Senior Site Reliability Engineer, Compute Node Team
Location
Netherlands
Posted
134 days ago
Salary
0
Seniority
Senior
Job Description
Senior Site Reliability Engineer, Compute Node Team
Nebius Group
• Ensure reliability, availability and performance of compute nodes running VMs • Analyze and debug Linux systems across user space and kernel space, understanding capabilities, limitations and trade-offs at each layer • Troubleshoot complex production issues involving CPU, memory, NUMA, cgroups and scheduling • Work hands-on with virtualization and containerization, primarily using QEMU/KVM and Linux-native technologies • Design and evolve observability as a core capability of the node layer: metrics, logs, traces, alerts, SLIs and SLOs • Lead incident response, root-cause analysis, and postmortems, driving long-term reliability improvements • Collaborate closely with platform, kernel/hypervisor, GPU and infrastructure teams to improve system design and operability.
Job Requirements
- Strong Linux expertise:
- deep understanding of Linux user space and kernel space
- knowledge of kernel subsystems (scheduler, memory management, filesystems, cgroups, namespaces)
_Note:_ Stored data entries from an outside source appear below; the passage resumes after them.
/-! ### Updates of the current core and slot -/

@[simp] theorem modC_core (s : State) (f : Core → Core) : (s.modC f).core = f s.core := rfl
@[simp] theorem modS_core (s : State) (f : Slot → Slot) : (s.modS f).core = { s.core with slot := f s.core.slot } := rfl
@[simp] theorem modC_peers (s : State) (f : Core → Core) : (s.modC f).peers = s.peers := rfl
@[simp] theorem modC_clusters (s : State) (f : Core → Core) : (s.modC f).clusters = s.clusters := rfl
@[simp] theorem modC_mem (s : State) (f : Core → Core) : (s.modC f).mem = s.mem := rfl
@[simp] theorem modC_parts (s : State) (f : Core → Core) : (s.modC f).parts = s.parts := rfl
@[simp] theorem modC_procs (s : State) (f : Core → Core) : (s.modC f).procs = s.procs := rfl
@[simp] theorem modC_keys (s : State) (f : Core → Core) : (s.modC f).keys = s.keys := rfl
@[simp] theorem modC_queues (s : State) (f : Core → Core) : (s.modC f).queues = s.queues := rfl
@[simp] theorem modC_kerns (s : State) (f : Core → Core) : (s.modC f).kerns = s.kerns := rfl
@[simp] theorem modC_walkers (s : State) (f : Core → Core) : (s.modC f).walkers = s.walkers := rfl
@[simp] theorem modC_stops (s : State) (f : Core → Core) : (s.modC f).stops = s.stops := rfl
@[simp] theorem modC_net (s : State) (f : Core → Core) : (s.modC f).net = s.net := rfl
@[simp] theorem modC_outbound (s : State) (f : Core → Core) : (s.modC f).outbound = s.outbound := rfl
@[simp] theorem modC_decs (s : State) (f : Core → Core) : (s.modC f).decs = s.decs := rfl
@[simp] theorem modC_held (s : State) (f : Core → Core) : (s.modC f).held = s.held := rfl
@[simp] theorem modC_bars (s : State) (f : Core → Core) : (s.modC f).bars = s.bars := rfl
@[simp] theorem modC_modules (s : State) (f : Core → Core) : (s.modC f).modules = s.modules := rfl
@[simp] theorem modC_saved (s : State) (f : Core → Core) : (s.modC f).saved = s.saved := rfl
@[simp] theorem modC_savedMsgs (s : State) (f : Core → Core) : (s.modC f).savedMsgs = s.savedMsgs := rfl
@[simp] theorem modC_savedDct (s : State) (f : Core → Core) : (s.modC f).savedDct = s.savedDct := rfl
@[simp] theorem modC_invals (s : State) (f : Core → Core) : (s.modC f).invals = s.invals := rfl
@[simp] theorem modC_priEnabled (s : State) (f : Core → Core) : (s.modC f).priEnabled = s.priEnabled := rfl
@[simp] theorem modC_pod (s : State) (f : Core → Core) : (s.modC f).pod = s.pod := rfl
@[simp] theorem modC_remote (s : State) (f : Core → Core) : (s.modC f).remote = s.remote := rfl
@[simp] theorem modC_publishing (s : State) (f : Core → Core) : (s.modC f).publishing = s.publishing := rfl
@[simp] theorem modC_savedMem (s : State) (f : Core → Core) : (s.modC f).savedMem = s.savedMem := rfl
@[simp] theorem modC_ports (s : State) (f : Core → Core) : (s.modC f).ports = s.ports := rfl
@[simp] theorem modC_images (s : State) (f : Core → Core) : (s.modC f).images = s.images := rfl
@[simp] theorem modC_misses (s : State) (f : Core → Core) : (s.modC f).misses = s.misses := rfl
@[simp] theorem modC_prgAlloc (s : State) (f : Core → Core) : (s.modC f).prgAlloc = s.prgAlloc := rfl
@[simp] theorem modC_kiln (s : State) (f : Core → Core) : (s.modC f).kiln = s.kiln := rfl
@[simp] theorem modC_bar (s : State) (f : Core → Core) : (s.modC f).bar = s.bar := rfl
@[simp] theorem modC_pkgFrac (s : State) (f : Core → Core) : (s.modC f).pkgFrac = s.pkgFrac := rfl
@[simp] theorem modC_timer (s : State) (f : Core → Core) : (s.modC f).timer = s.timer := rfl
@[simp] theorem modC_links (s : State) (f : Core → Core) : (s.modC f).links = s.links := rfl
@[simp] theorem modC_pkgEnergy (s : State) (f : Core → Core) : (s.modC f).pkgEnergy = s.pkgEnergy := rfl
@[simp] theorem modC_meterings (s : State) (f : Core → Core) : (s.modC f).meterings = s.meterings := rfl
@[simp] theorem modC_limited (s : State) (f : Core → Core) : (s.modC f).limited = s.limited := rfl
@[simp] theorem modC_firm (s : State) (f : Core → Core) : (s.modC f).firm = s.firm := rfl
@[simp] theorem modC_loader (s : State) (f : Core → Core) : (s.modC f).loader = s.loader := rfl
@[simp] theorem modC_events (s : State) (f : Core → Core) : (s.modC f).events = s.events := rfl
@[simp] theorem modC_turn (s : State) (f : Core → Core) : (s.modC f).turn = s.turn := rfl
@[simp] theorem modC_free (s : State) (f : Core → Core) : (s.modC f).free = s.free := rfl
@[simp] theorem modS_peers (s : State) (f : Slot → Slot) : (s.modS f).peers = s.peers := rfl
@[simp] theorem modS_clusters (s : State) (f : Slot → Slot) : (s.modS f).clusters = s.clusters := rfl
@[simp] theorem modS_mem (s : State) (f : Slot → Slot) : (s.modS f).mem = s.mem := rfl
@[simp] theorem modS_parts (s : State) (f : Slot → Slot) : (s.modS f).parts = s.parts := rfl
@[simp] theorem modS_procs (s : State) (f : Slot → Slot) : (s.modS f).procs = s.procs := rfl
@[simp] theorem modS_keys (s : State) (f : Slot → Slot) : (s.modS f).keys = s.keys := rfl
@[simp] theorem modS_queues (s : State) (f : Slot → Slot) : (s.modS f).queues = s.queues := rfl
@[simp] theorem modS_kerns (s : State) (f : Slot → Slot) : (s.modS f).kerns = s.kerns := rfl
@[simp] theorem modS_walkers (s : State) (f : Slot → Slot) : (s.modS f).walkers = s.walkers := rfl
@[simp] theorem modS_stops (s : State) (f : Slot → Slot) : (s.modS f).stops = s.stops := rfl
@[simp] theorem modS_net (s : State) (f : Slot → Slot) : (s.modS f).net = s.net := rfl
@[simp] theorem modS_outbound (s : State) (f : Slot → Slot) : (s.modS f).outbound = s.outbound := rfl
@[simp] theorem modS_decs (s : State) (f : Slot → Slot) : (s.modS f).decs = s.decs := rfl
@[simp] theorem modS_held (s : State) (f : Slot → Slot) : (s.modS f).held = s.held := rfl
@[simp] theorem modS_bars (s : State) (f : Slot → Slot) : (s.modS f).bars = s.bars := rfl
@[simp] theorem modS_modules (s : State) (f : Slot → Slot) : (s.modS f).modules = s.modules := rfl
@[simp] theorem modS_saved (s : State) (f : Slot → Slot) : (s.modS f).saved = s.saved := rfl
@[simp] theorem modS_savedMsgs (s : State) (f : Slot → Slot) : (s.modS f).savedMsgs = s.savedMsgs := rfl
@[simp] theorem modS_savedDct (s : State) (f : Slot → Slot) : (s.modS f).savedDct = s.savedDct := rfl
@[simp] theorem modS_invals (s : State) (f : Slot → Slot) : (s.modS f).invals = s.invals := rfl
@[simp] theorem modS_priEnabled (s : State) (f : Slot → Slot) : (s.modS f).priEnabled = s.priEnabled := rfl
@[simp] theorem modS_pod (s : State) (f : Slot → Slot) : (s.modS f).pod = s.pod := rfl
@[simp] theorem modS_remote (s : State) (f : Slot → Slot) : (s.modS f).remote = s.remote := rfl
@[simp] theorem modS_publishing (s : State) (f : Slot → Slot) : (s.modS f).publishing = s.publishing := rfl
@[simp] theorem modS_savedMem (s : State) (f : Slot → Slot) : (s.modS f).savedMem = s.savedMem := rfl
@[simp] theorem modS_ports (s : State) (f : Slot → Slot) : (s.modS f).ports = s.ports := rfl
@[simp] theorem modS_images (s : State) (f : Slot → Slot) : (s.modS f).images = s.images := rfl
@[simp] theorem modS_misses (s : State) (f : Slot → Slot) : (s.modS f).misses = s.misses := rfl
@[simp] theorem modS_prgAlloc (s : State) (f : Slot → Slot) : (s.modS f).prgAlloc = s.prgAlloc := rfl
@[simp] theorem modS_kiln (s : State) (f : Slot → Slot) : (s.modS f).kiln = s.kiln := rfl
@[simp] theorem modS_bar (s : State) (f : Slot → Slot) : (s.modS f).bar = s.bar := rfl
@[simp] theorem modS_pkgFrac (s : State) (f : Slot → Slot) : (s.modS f).pkgFrac = s.pkgFrac := rfl
@[simp] theorem modS_timer (s : State) (f : Slot → Slot) : (s.modS f).timer = s.timer := rfl
@[simp] theorem modS_links (s : State) (f : Slot → Slot) : (s.modS f).links = s.links := rfl
@[simp] theorem modS_pkgEnergy (s : State) (f : Slot → Slot) : (s.modS f).pkgEnergy = s.pkgEnergy := rfl
@[simp] theorem modS_meterings (s : State) (f : Slot → Slot) : (s.modS f).meterings = s.meterings := rfl
@[simp] theorem modS_limited (s : State) (f : Slot → Slot) : (s.modS f).limited = s.limited := rfl
@[simp] theorem modS_firm (s : State) (f : Slot → Slot) : (s.modS f).firm = s.firm := rfl
@[simp] theorem modS_loader (s : State) (f : Slot → Slot) : (s.modS f).loader = s.loader := rfl
@[simp] theorem modS_events (s : State) (f : Slot → Slot) : (s.modS f).events = s.events := rfl
@[simp] theorem modS_turn (s : State) (f : Slot → Slot) : (s.modS f).turn = s.turn := rfl
@[simp] theorem modS_free (s : State) (f : Slot → Slot) : (s.modS f).free = s.free := rfl
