-- ==== Sys2Proof/Laws/Exec.lean ====
section
/-! SUPPORT. Which meaning each instruction and event has: exec, arm by arm. -/

set_option Elab.async false

namespace Sys2Proof.Machine
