-- ==== Sys2Proof/Laws/PerInstr.lean ====
section
/-! SUPPORT. The encoding of every instruction read back, one lemma per constructor. -/

set_option linter.unusedSimpArgs false
set_option Elab.async false

namespace Sys2Proof.Laws.Encoding

open Machine

/-- What the encoder writes, the decoder reads as the same instruction. -/
def Statement (i : Instr) : Prop := ReadBack i

/-- An arithmetic instruction is read back where its word1 is. -/
theorem arith_read {i : Instr} {w : Word} (he : encode i = some (0, w)) (ha : (aOps i).isSome = true)
    (hd : i.wf = true → decodeArith w = .ok i) : Statement i := by
  intro w0 w1 hw h
  rw [he] at h
  simp only [Option.some.injEq, Prod.mk.injEq] at h
  exact ⟨fun _ => h.2 ▸ hd hw, fun n => by simp [ha] at n⟩

/-- A control instruction is read back where its bundle is. -/
theorem ctl_read {i : Instr} {w0 w1 : Word} (he : encode i = some (w0, w1)) (ha : (aOps i).isSome = false)
    (hd : i.wf = true → ∀ m, runsOn m i = true → decodeControl m w0 w1 = .ok i) : Statement i := by
  intro v0 v1 hw h
  rw [he] at h
  simp only [Option.some.injEq, Prod.mk.injEq] at h
  exact ⟨fun n => by simp [ha] at n, fun _ m hm => h.1 ▸ h.2 ▸ hd hw m hm⟩
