-- ==== Sys2Proof/Tests/Slice0.lean ====
section
/-! SUPPORT. The model's own tests: words written out from the encoding tables of chapter 2 and what they decode to,
terms that each check of WellFormed refuses, results worked out in the manual or by hand from its tables, and states
that meet the hypotheses of the statements. -/

namespace Sys2Proof.Tests

set_option Elab.async false

open Sys2Proof Sys2Proof.Machine

/-! ### Words, field by field (R32, R34) -/

/-- A word from its fields, each with its width, the highest first. -/
def word (l : List (Nat × Nat)) : Word := BitVec.ofNat 32 (l.foldl (fun w f => w * 2 ^ f.1 + f.2 % 2 ^ f.1) 0)
def cr (u op a b c f : Nat) : Word := word [(1, u), (6, op), (7, a), (7, b), (7, c), (4, f)]
def ci (op a b i : Nat) : Word := word [(1, 0), (6, op), (7, a), (7, b), (11, i)]
def cb (u op a cnd o : Nat) : Word := word [(1, u), (6, op), (7, a), (3, cnd), (15, o)]
def cm (u op a b off ord scp : Nat) : Word := word [(1, u), (6, op), (7, a), (7, b), (5, off), (2, ord), (3, scp), (1, 0)]
def ar (op d s1 s2 t : Nat) : Word := word [(7, op), (7, d), (7, s1), (7, s2), (4, t)]
def ai (op d s1 imm : Nat) : Word := word [(7, op), (7, d), (7, s1), (11, imm)]

/-- Each pair of words decodes, on a compute or a memory core, to its instruction. -/
def controlWords (m : Bool) (l : List (Word × Word × Instr)) : Bool := l.all (fun p => okInstr (decodeControl m p.1 p.2.1) == some p.2.2)
def arithWords (l : List (Word × Instr)) : Bool := l.all (fun p => okInstr (decodeArith p.1) == some p.2)

/-! ### Decoding, every instruction (R38, R40, R44) -/

theorem test_decode_flow : controlWords false [(cr 0 0x00 0 0 0 0, 0, .cnop), (cb 0 0x01 0x05 2 0x7FFE, 0, .bc .lt0 (.w 5) (-2)),
    (cb 0 0x01 0 6 3, 0, .bc .always .z 3), (cb 0 0x02 0x69 0 0x4000, 0, .call .z (-16384)), (cr 0 0x03 0x5F 0x60 0 0, 0, .jr (.w 95) (.o 0)),
    (cb 0 0x04 0x67 0 9, 0, .loop (.o 7) 9), (cb 0 0x04 0 7 0, 0, .loopPop), (cb 1 0x04 0 0 5, 0x80000001, .loopi 5 0x80000001),
    (cr 0 0x05 0 0 0 0, 0, .jtok), (ci 0x06 0 0 2047, 0, .trap 2047), (cr 0 0x07 0 0 0 0, 0, .eret), (ci 0x08 0 0 1, 0, .brk 1),
    (ci 0x09 0 0 600, 0, .fsync 600), (ci 0x0A 0x03 0 0x043, 0, .csrr (.w 3) .tagent), (ci 0x0B 0x03 0 0x004, 0, .csrw (.w 3) .fpm),
    (cr 1 0x0C 0x6A 0 0 0, 0xFFFFFFFF, .movi (.q 0) 0xFFFFFFFF), (ci 0x0D 0x68 0x6C 0x400, 0, .adda .lat (.q 2) (-1024))] = true := by decide

theorem test_decode_memory : controlWords false [(cm 0 0x10 1 2 31 0 0, 0, .ldb (.w 1) (.w 2) 31 .rlx .core), (cm 0 0x11 1 2 1 1 1, 0, .ldh (.w 1) (.w 2) 1 .acq .clus),
    (cm 0 0x12 1 2 2 3 2, 0, .ldw (.w 1) (.w 2) 2 .sc .die), (cm 0 0x13 1 2 3 0 3, 0, .ldd (.w 1) (.w 2) 3 .rlx .pkg), (cm 0 0x14 1 2 4 0 4, 0, .ldv (.w 1) (.w 2) 4 .rlx .pod),
    (cm 1 0x10 1 2 0 0 0, 7, .ldbLone (.w 1) (.w 2) .rlx .core 7), (cm 1 0x11 1 2 0 0 0, 7, .ldhLone (.w 1) (.w 2) .rlx .core 7),
    (cm 1 0x12 1 2 0 1 0, 7, .ldwLone (.w 1) (.w 2) .acq .core 7), (cm 1 0x13 1 2 0 0 1, 7, .lddLone (.w 1) (.w 2) .rlx .clus 7),
    (cm 1 0x14 1 2 0 0 0, 0xFFFFFFC0, .ldvLone (.w 1) (.w 2) .rlx .core 0xFFFFFFC0),
    (cm 0 0x15 1 2 31 0 0, 0, .stb (.w 1) (.w 2) 31 .rlx .core), (cm 0 0x16 1 2 1 2 1, 0, .sth (.w 1) (.w 2) 1 .rel .clus),
    (cm 0 0x17 1 2 2 3 2, 0, .stw (.w 1) (.w 2) 2 .sc .die), (cm 0 0x18 1 2 3 0 3, 0, .std (.w 1) (.w 2) 3 .rlx .pkg), (cm 0 0x19 0x72 2 4 0 4, 0, .stv (.m 0) (.w 2) 4 .rlx .pod),
    (cm 1 0x15 1 2 0 0 0, 7, .stbLone (.w 1) (.w 2) .rlx .core 7), (cm 1 0x16 1 2 0 0 0, 7, .sthLone (.w 1) (.w 2) .rlx .core 7),
    (cm 1 0x17 1 2 0 2 0, 7, .stwLone (.w 1) (.w 2) .rel .core 7), (cm 1 0x18 1 2 0 0 1, 7, .stdLone (.w 1) (.w 2) .rlx .clus 7),
    (cm 1 0x19 1 2 0 0 0, 64, .stvLone (.w 1) (.w 2) .rlx .core 64)] = true := by decide

theorem test_decode_access : controlWords false [(cr 0 0x1A 1 2 3 4, 0, .ldx (.w 1) (.w 2) (.w 3) .v), (cr 0 0x1B 1 2 3 0, 0, .stx (.w 1) (.w 2) (.w 3) .b),
    (cr 1 0x1C 1 2 3 8, word [(26, 0), (1, 1), (2, 3), (3, 4)], .amo .swap (.w 1) (.w 2) (.w 3) .sc .pod true),
    (cr 1 0x1D 1 2 3 0, word [(26, 0), (1, 0), (2, 2), (3, 1)], .cas (.w 1) (.w 2) (.w 3) .rel .clus false),
    (ci 0x1E 0 0 (32 + 8 * 2 + 3), 0, .fence .ar .pkg true), (cr 0 0x1F 0 0 0 0, 0, .ifence), (cr 0 0x20 5 0 0 0, 0, .strm (.w 5)),
    (cr 0 0x21 5 6 0 4, 0, .cpy .slide (.w 5) (.w 6)), (cr 0 0x22 5 0 0 0, 0, .cpseal (.w 5)), (ci 0x23 5 6 0, 0, .cpwait false (.w 5) (.w 6)),
    (ci 0x23 5 0 1, 0, .cpwait true (.w 5) .z), (cm 0 0x24 1 2 3 0 0, 0, .sti (.w 1) (.w 2) 3 .rlx .core), (cm 1 0x24 1 2 0 2 0, 64, .stiLone (.w 1) (.w 2) .rel .core 64)]
    = true := by decide

theorem test_decode_message : controlWords false [(cr 0 0x28 1 2 0 0, 0, .send (.w 1) (.w 2)), (cr 0 0x28 1 2 0 8, 0, .sendGrp (.w 1) (.w 2)),
    (cr 0 0x29 1 2 0 0, 0, .senda (.w 1) (.w 2)), (cr 0 0x2A 0 0 0 0, 0, .rls), (cr 0 0x2B 0 0 0 0, 0, .done), (ci 0x2C 0 0 0x105, 0, .tagsetOn 5),
    (ci 0x2C 0 0 0x0FF, 0, .tagsetOff 255), (cr 0 0x2D 1 2 0 0, 0, .dcarm (.w 1) (.w 2)), (cr 0 0x2E 1 0 0 0, 0, .dcdec (.w 1)), (ci 0x2F 0 0 3, 0, .gbar 3)] = true := by decide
- clear understanding of system boundaries and constraints at different layers
- Virtualization experience:
- hands-on experience with QEMU/KVM
- understanding of VM lifecycle, performance characteristics and failure modes
- Containerization knowledge:
- practical experience with containers, namespaces and cgroups
- strong understanding of resource isolation and control
- Strong debugging skills:
- ability to reason about complex system failures
- structured, hypothesis-driven approach to incident analysis
- SRE mindset:
- clear understanding of the SRE role in system design and operations
- experience building and operating observability stacks, not just consuming them
- ability to turn system behavior into actionable reliability signals.
Benefits
- Competitive salary and comprehensive benefits package.
- Opportunities for professional growth within Nebius.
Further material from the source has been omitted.